"On veut tuer Berthet.
C'est une assez mauvaise idée."
Voilà comment commencent les 6 premiers chapitres de L'ange gardien. Berthet. Quel drôle d'ange gardien. Berthet, l'homme mûr qui a de beaux restes, surtout quand il s'agit de faire le coup de poing et de se débarrasser d'agresseurs bien décidés à lui faire la peau. Quelle idée, quelle mauvaise idée. Si Berthet est un ange gardien, il ne l'est pas pour tout le monde. Il l'est pour Kardiatou, sa beauté noire qu'il suit, protège et défend depuis vingt ans. Et qu'il n'a jamais touchée. Qu'importe.

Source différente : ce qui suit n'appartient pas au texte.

/-- Every coil in HOLD goes to OPENING, its ON bit cleared (R565, R578). -/
def State.openHold (s : State) : State :=
  let hold := (List.range 4).filter fun n => s.phase n = 3
  forAll hold (fun n t => (t.hwOff n).openCoil n) s

/-! ## The torque pin (R549 to R551) -/

/-- The driven pin follows its two switches. -/
def State.syncPin (s : State) : State :=
  let on := s.flag Reg.SAFE_TRQ.DRIVES && s.flag Reg.SAFE_TRQ.PERMIT && s.dsrc = 0 && s.safeMode = 1 && s.chbWord = 0 &&
    !s.safe.chbOff
  if on = s.flag Reg.SAFE_TRQ.OWN then s
  else
    let f := { s.safe with ownHigh := if on then some s.now else none, partSeen := on && s.flag Reg.SAFE_TRQ.PART,
                           partLow := none, partMiss := 0 }
    { s.setFlag Reg.SAFE_TRQ.OWN on with safe := f }

/-- An active source leads to SD (SAFE_SDMASK). -/
def State.sdWanted (s : State) : Bool := s.isManager && Nat.land s.dsrc (s.fld Reg.SAFE_SDMASK.SRC) ≠ 0

/-- Under a source of SAFE_SDMASK TIWAIT runs from the demand's start, and SDDELAY once both torque lines read low (Table 13-11). -/
def State.syncSd (s : State) : State :=
  let low := s.sdWanted && !s.flag Reg.SAFE_TRQ.OWN && !s.flag Reg.SAFE_TRQ.PART
  let f := { s.safe with
    tiRun := s.safe.tiRun || (s.sdWanted && !s.safe.tiDone)
    sdAt := if low && !s.safe.sdDone then some (s.safe.sdAt.getD s.now) else none
    sdDone := low && s.safe.sdDone }
  { s with safe := f }

/-! ## Records (R581) -/

/-- CAUSE as SIN_ST shows it: an input's fault, else CHB while that source is set and the channels accept different levels
(R548, Table 13-18; log 27). -/
def State.causeShown (s : State) (i : Nat) : Nat :=
  let c := s.safe.cause.toList.getD i 0
  if c = 0 && bitAt s.dsrc Src.CHB && bitAt s.safe.accA i ≠ bitAt s.safe.accB i then 4 else c

/-- The causes of SIN0 to SIN7 as SAFE_DEMAND holds them. -/
def State.causeWord (s : State) : Nat := ((List.range 8).map fun i => s.causeShown i * 16 ^ i).sum

def State.demandContent (s : State) (new : Nat) : List Byte :=
  let phases := ((List.range 4).map fun n => s.phase n * 16 ^ n).sum
  let trq := (if s.flag Reg.SAFE_TRQ.OWN then 1 else 0) + (if s.flag Reg.SAFE_TRQ.PART then 2 else 0) +
    if s.flag Reg.SAFE_TRQ.PERMIT then 4 else 0
  leBytes 4 new ++ leBytes 4 s.dsrc ++ leBytes 1 s.safeMode ++ leBytes 1 (s.fld Reg.SAFE_ST.PAIRS) ++ leBytes 1 s.safe.raw
    ++ leBytes 1 s.safe.accA ++ leBytes 4 s.causeWord ++ leBytes 1 trq ++ leBytes 2 phases ++ leBytes 1 (s.fld Reg.SAFE_FB.ACC)
    ++ leBytes 4 (s.reg 0x9038).toNat ++ leBytes 4 (s.reg 0x9024).toNat ++ leBytes 4 s.chbWord

def State.lastRecord' (s : State) (n : Nat) : Option Nat := s.safe.lastRec.toList.getD n none

/-- Sources newly set are recorded; one recorded within the last second is counted in SAFE_DREP (R581). -/
def State.recordDemand (s : State) (new : Nat) : State :=
  let due := fun n => bitAt new n && match s.lastRecord' n with
    | some t => t + ms 1000 ≤ s.now
    | none => true
  let again := (List.range 17).countP fun n => bitAt new n && !due n
  let s1 := s.countBy Reg.SAFE_DREP.COUNT again
  if (List.range 17).any due then
    let last := Vector.ofFn fun (i : Fin 17) => if due i.val then some s.now else s.safe.lastRec[i]
    { s1.bbxAppend 0x01 true (s.demandContent new) with safe := { s1.safe with lastRec := last } }
  else s1

/-! ## Demand -/

/-- The join engine under demand: an attempt ends with cause DEMAND, a JOINED tray or a LEAVING one once every coil is OFF (R650, R651,
R655). -/
def State.joinDemand (s : State) : State :=
  let st := s.fld Reg.RACK_TST.STATE
  if s.isTray && 1 ≤ st && st ≤ 6 && !s.rack.aborting then
    let s := if st ≤ 4 then (s.setFld Reg.RACK_TST.CAUSE 4).setFlag Reg.RACK_TST.JOINWANT false else s
    { s with rack := { s.rack with aborting := true } }
  else s

/-- Once every coil is OFF an ended attempt enters OPEN, RETRY_WAIT or LOCKOUT (R651, R652, R655). -/
def State.joinSettle (s : State) : State :=
  if s.rack.aborting && s.allOff then
    let s := if 5 ≤ s.fld Reg.RACK_TST.STATE then s.setFld Reg.RACK_TST.CAUSE 4 else s
    let c := s.fld Reg.RACK_TST.CAUSE
    let s : State := { s with rack := { s.rack with aborting := false, preAt := none, settleAt := none, leaveAt := none } }
    if 1 ≤ c && c ≤ 3 then
      if s.fld Reg.RACK_TST.TRIES ≤ 3 then
        { s.setFld Reg.RACK_TST.STATE 7 with rack := { s.rack with retryAt := some (s.now + ms 30000) } }
      else (s.setFld Reg.RACK_TST.STATE 8).setFlag Reg.RACK_TST.JOINWANT false
    else (s.setFld Reg.RACK_TST.STATE 0).setFlag Reg.RACK_TST.JOINWANT false
  else s

/-- DEMAND_START (R551, R565, R578): PERMIT clears, the pin falls, coils in WAIT or PICKUP go OFF; TIWAIT runs from the start
of the demand. A coil in OPENING needs its ON bit set again (R579). -/
def State.demandActs (s : State) (first : Bool) : State :=
  let s := (s.setFlag Reg.SAFE_TRQ.PERMIT false).syncPin
  let f := if first then { s.safe with demandAt := s.now, tiRun := s.isTray, tiDone := false, sdAt := none, sdDone := false } else s.safe
  let s : State := { s with safe := f }
  let picking := (List.range 4).filter fun n => s.phase n = 1 || s.phase n = 2
  let opening := (List.range 4).filter fun n => s.phase n = 4
  let s := forAll opening (fun n t => t.hwOff n) s
  let s := (forAll picking (fun n t => t.stopCoil n) s).syncSwitches
  (s.joinDemand.joinSettle).syncSd

/-- Sources of a mask become set (R529, R532). -/
def State.setSources (s : State) (mask : Nat) : State :=
  let new := mask - Nat.land mask s.dsrc
  if !s.hasSafety || new = 0 then s
  else
    let first := s.dsrc = 0
    let s := (s.setFld Reg.SAFE_DSRC.SRC (Nat.lor s.dsrc new)).strike Reg.SAFE_DLATCH.SRC new
    ((s.raise Ev.SAFE).recordDemand new).demandActs first

def State.setSource (s : State) (n : Nat) : State := s.setSources (2 ^ n)

/-- SAFE_CTL.DEMAND becomes 1. -/
def State.demandOn (s : State) : State :=
  if s.hasSafety then (s.setFlag Reg.SAFE_CTL.DEMAND true).setSource Src.PROG else s

/-- Hardware sets SAFE_CTL.DEMAND (R596, R617, R634), unless a write of this tick has changed it (R15). -/
def State.setDemand (s : State) : State := if s.writeGoverns Reg.SAFE_CTL.DEMAND then s else s.demandOn

/-! ## Commanding coils (R559, R561, R564, R566) -/

/-- A coil picks up, waits for the other coil of its switch, or is rejected. -/
def State.pickUp (s : State) (n : Nat) : State :=
  let m := mate n
  if s.phase m = 2 then
    if s.coilTime m + ms 50 - s.now ≤ ms 40 then s.putPhase n 1 s.now
    else (s.setBitOf Reg.SAFE_CON.ON n false).setBitOf Reg.CON_ERR.OVERLAP n true
  else s.putPhase n 2 s.now

/-- A 0-to-1 change of ON bit `n`. -/
def State.turnOn (s : State) (n : Nat) : State :=
  if s.dsrc ≠ 0 || s.safeMode ≠ 1 then s.setBitOf Reg.CON_ERR.REFUSED n true
  else
    let s := s.setBitOf Reg.SAFE_CON.ON n true
    if n = 0 && s.flag Reg.SAFE_CONST.HANDOVER then s.setFlag Reg.SAFE_CONST.HANDOVER false
    else if s.phase n = 0 then s.pickUp n else s

/-- CON0's opening is deferred: CON1 is in PICKUP or HOLD and FB1 was not accepted low 20 ms ago (R564). -/
def State.handsOver (s : State) : Bool :=
  (s.phase 1 = 2 || s.phase 1 = 3) && match s.safe.fb1Low with
    | some t => s.now < t + ms 20
    | none => true

/-- A 1-to-0 change of ON bit `n`. -/
def State.turnOff (s : State) (n : Nat) : State :=
  let s := s.setBitOf Reg.SAFE_CON.ON n false
  if n = 0 && (s.phase 0 = 2 || s.phase 0 = 3) && s.handsOver then s.setFlag Reg.SAFE_CONST.HANDOVER true else s.openCoil n

/-- A write of SAFE_CON.ON. -/
def State.writeCon (s : State) (v : Nat) : State :=
  forAll (List.range 4) (fun n t =>
    if bitAt v n = t.coilOn n then t else if bitAt v n then t.turnOn n else t.turnOff n) s

/-- The engine sets or clears an ON bit, unless a write of this tick has changed ON (R15). -/
def State.engineOn (s : State) (n : Nat) : State := if s.coilOn n || s.writeGoverns Reg.SAFE_CON.ON then s else s.turnOn n
def State.engineOff (s : State) (n : Nat) : State := if s.coilOn n && !s.writeGoverns Reg.SAFE_CON.ON then s.turnOff n else s

/-! ## The join engine (R648 to R654) -/

/-- ON bit 2 of an ended attempt clears when the precharge and main contactors are open; in a demand, whenever it began, the safe state
governs the coils (R651, R655). -/
def State.abortStep (s : State) : State :=
  if s.rack.aborting && s.dsrc = 0 then
    let s := if (s.fbHigh 0 && s.fbHigh 1) || (s.phase 0 = 0 && s.phase 1 = 0) then s.engineOff 2 else s
    s.joinSettle
  else s.joinSettle

/-- The demand has ended before the join engine entered OPEN: a JOINED or LEAVING tray whose coils all stayed in HOLD goes on; what else
the demand ended the engine opens as after any abort (R651, R655; log 48). -/
def State.joinFreed (s : State) : State :=
  if !s.rack.aborting then s
  else if 5 ≤ s.fld Reg.RACK_TST.STATE && s.phase 1 = 3 && s.phase 2 = 3 && !s.isCut 1 && !s.isCut 2 then
    { s with rack := { s.rack with aborting := false } }
  else ((s.engineOff 1).engineOff 0).abortStep

/-- Coils in HOLD whose switch is off carry no current by themselves from now on (R579). -/
def State.cutCoils (s : State) : State :=
  let n := fun (k : Nat) => if s.isCut k || (s.phase k = 3 && !s.highSide k) then 2 ^ k else 0
  { s with safe := { s.safe with cut := n 0 + n 1 + n 2 + n 3 } }

/-- Sources end; with the last of them the demand ends and no output leaves its safe state (R579). -/
def State.endSources (s : State) (mask : Nat) : State :=
  let left := s.dsrc - Nat.land s.dsrc mask
  let s := ((if left = 0 && s.dsrc ≠ 0 then s.cutCoils else s).setFld Reg.SAFE_DSRC.SRC left).syncSwitches
  if left = 0 then { s with safe := { s.safe with tiRun := false, sdAt := none, sdDone := false } }.joinFreed else s.syncSd

def State.endSource (s : State) (n : Nat) : State := s.endSources (2 ^ n)

/-- JOIN_ABORT with a cause other than DEMAND (R650 to R652). -/
def State.joinAbort (s : State) (cause : Nat) : State :=
  let st := s.fld Reg.RACK_TST.STATE
  if s.isTray && 1 ≤ st && st ≤ 4 && !s.rack.aborting then
    let s := s.setFld Reg.RACK_TST.CAUSE cause
    let s := if cause ≤ 3 then s.setFld Reg.RACK_TST.TRIES (s.fld Reg.RACK_TST.TRIES + 1) else s
    let s : State := { s with rack := { s.rack with aborting := true, preAt := none, settleAt := none } }
    ((s.engineOff 1).engineOff 0).abortStep
  else s

/-- MAIN is entered: CON1 picks up, CON0 hands over. -/
def State.enterMain (s : State) : State :=
  let s : State := { s.setFld Reg.RACK_TST.STATE 4 with rack := { s.rack with settleAt := none, preAt := none } }
  (s.engineOn 1).engineOff 0

/-- The settle time has run out and HOLD is 0. -/
def State.settleDone (s : State) : Bool :=
  match s.rack.settleAt with
  | some t => t + ms (10 * s.fld Reg.RACK_JTIME.SETTLE) ≤ s.now && !s.flag Reg.RACK_TST.HOLD
  | none => false

/-- ΔV of the last samples is at most VWIN (R649). -/
def State.dvNear (s : State) : Bool :=
  let b := s.fld Reg.RACK_VBUS.V
  let t := s.fld Reg.RACK_VTRAY.V
  max b t - min b t ≤ s.fld Reg.RACK_VWIN.V

/-- FB0 accepted low starts the precharge timer, in PRECHARGE or SETTLE. -/
def State.startPre (s : State) : State :=
  if !s.fbHigh 0 && s.phase 0 ≠ 0 && s.rack.preAt.isNone then
    let held := match s.rack.holdUntil with
      | some t => t - s.now
      | none => 0
    { s with rack := { s.rack with preAt := some s.now, preHeld := held } }
  else s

Berthet est un des "huiles" de L'Unité, les hommes de l'ombre du pouvoir. Il en sait beaucoup sur le pouvoir, Berthet. Il en sait beaucoup sur la trahison, la violence, la mort. C'est pour ça qu'il est encore vivant. On ne peut pas dire qu'il n'est pas un sentimental. Car en réalité, Jérôme Leroy prend un malin plaisir à nous coincer dans nos propres contradictions : Berthet le lucide, le cynique, Berthet l'efficace est un romantique, un vrai. Un pour qui l'amour est incompatible avec le quotidien, voire avec le sexe, mais en revanche tout à fait compatible avec le respect, la protection, le plaisir esthétique. C'est que romantique et sentimental, ça n'est pas tout à fait la même chose.
Donc voilà, Berthet est en fin de carrière. ¨Pourquoi lui prend-il le désir qu'un écrivain, un auteur de polar talentueux mais pas très populaire, écrive son histoire, et du même coup sème la panique dans un monde politique à la merci de toutes les menaces ? Les amateurs de polars s'amuseront sans doute à identifier l'auteur derrière le pseudo de Martin Joubert, sorte de double inavoué de l'auteur. Martin vit une histoire d'amour finissante avec une enseignante très belle, dans un appartement du XIVe arrondissement. Il vivote d'articles vendus par-ci par-là, en particulier à un site d'actualité politiquement incorrect et en tout cas radicalement opposé à ses propres orientations politiques. Comment Joubert va-t-il s'acquitter de cette mission qui tombe à pic puisque non seulement son amie vient de le quitter, mais en plus il vient de perdre ses sources de revenus pour cause de comportement agressif envers un commanditaire franchement louche... Après une scène particulièrement rude où Berthet va convaincre Joubert qu'il n'a pas vraiment le choix, Joubert va s'attacher aux pas de Berthet, qui suit lui-même de très près la campagne électorale menée par Kardiatou, sa belle protégée. Elle a fait du chemin depuis le lycée normand où Berthet l'a vue pour la première fois. Secrétaire d'Etat, Kardiatou veut asseoir sa légitimité en se faisant élire aux municipales dans une petite ville du Sud où le Bloc menace de l'emporter. Ah oui, je ne vous avais pas dit : L'ange gardien se déroule avant Le Bloc, ce roman paru en 2011 ou Jérôme Leroy racontait l'arrivée au pouvoir du Bloc, un parti qui ressemble comme deux gouttes d'eau à un certain Front national. Reprenons : Kardiatou fait campagne à Brévin. Faire campagne... A ces mots, on pense toujours à des politiques en goguette sur les marchés, dans bistrots, serrant la main des braves gens. Si on savait... Si on voyait ce que Berthet a vu, ce qu'il a fait, ce qu'il fera encore s'il le faut, on rirait jaune. Berthet sait que Kardiatou est en danger, mais il est là, il veille, il sait faire.
Le roman de Jérôme Leroy est, bien sûr, éminemment politique. Certains lecteurs liront entre les lignes, feront la chasse aux clés, décrypteront les codes, reconnaîtront ce qu'ils pourront. D'autres se délecteront du sort que leur réserve un auteur habile, avec une intrigue particulièrement soignée et des personnages forts. D'autres encore seront émus par cette histoire d'amour pas ordinaire entre l'homme de l'ombre, le tueur, l'agent trouble, et la jeune black; ceux-là le seront probablement encore plus par la fin du roman, proprement bouleversante. Et puis Jérôme Leroy n'a pas son pareil pour dépeindre ce monde en voie de décomposition dans laquelle nous autres, pauvres humains, essayons de comprendre quelque chose, de saisir un peu de sens au hasard des événements. Tout cela pour nous apercevoir que ce sens qu'on entrevoit soudain, nous aurions peut-être mieux fait de l'ignorer tant il est effrayant.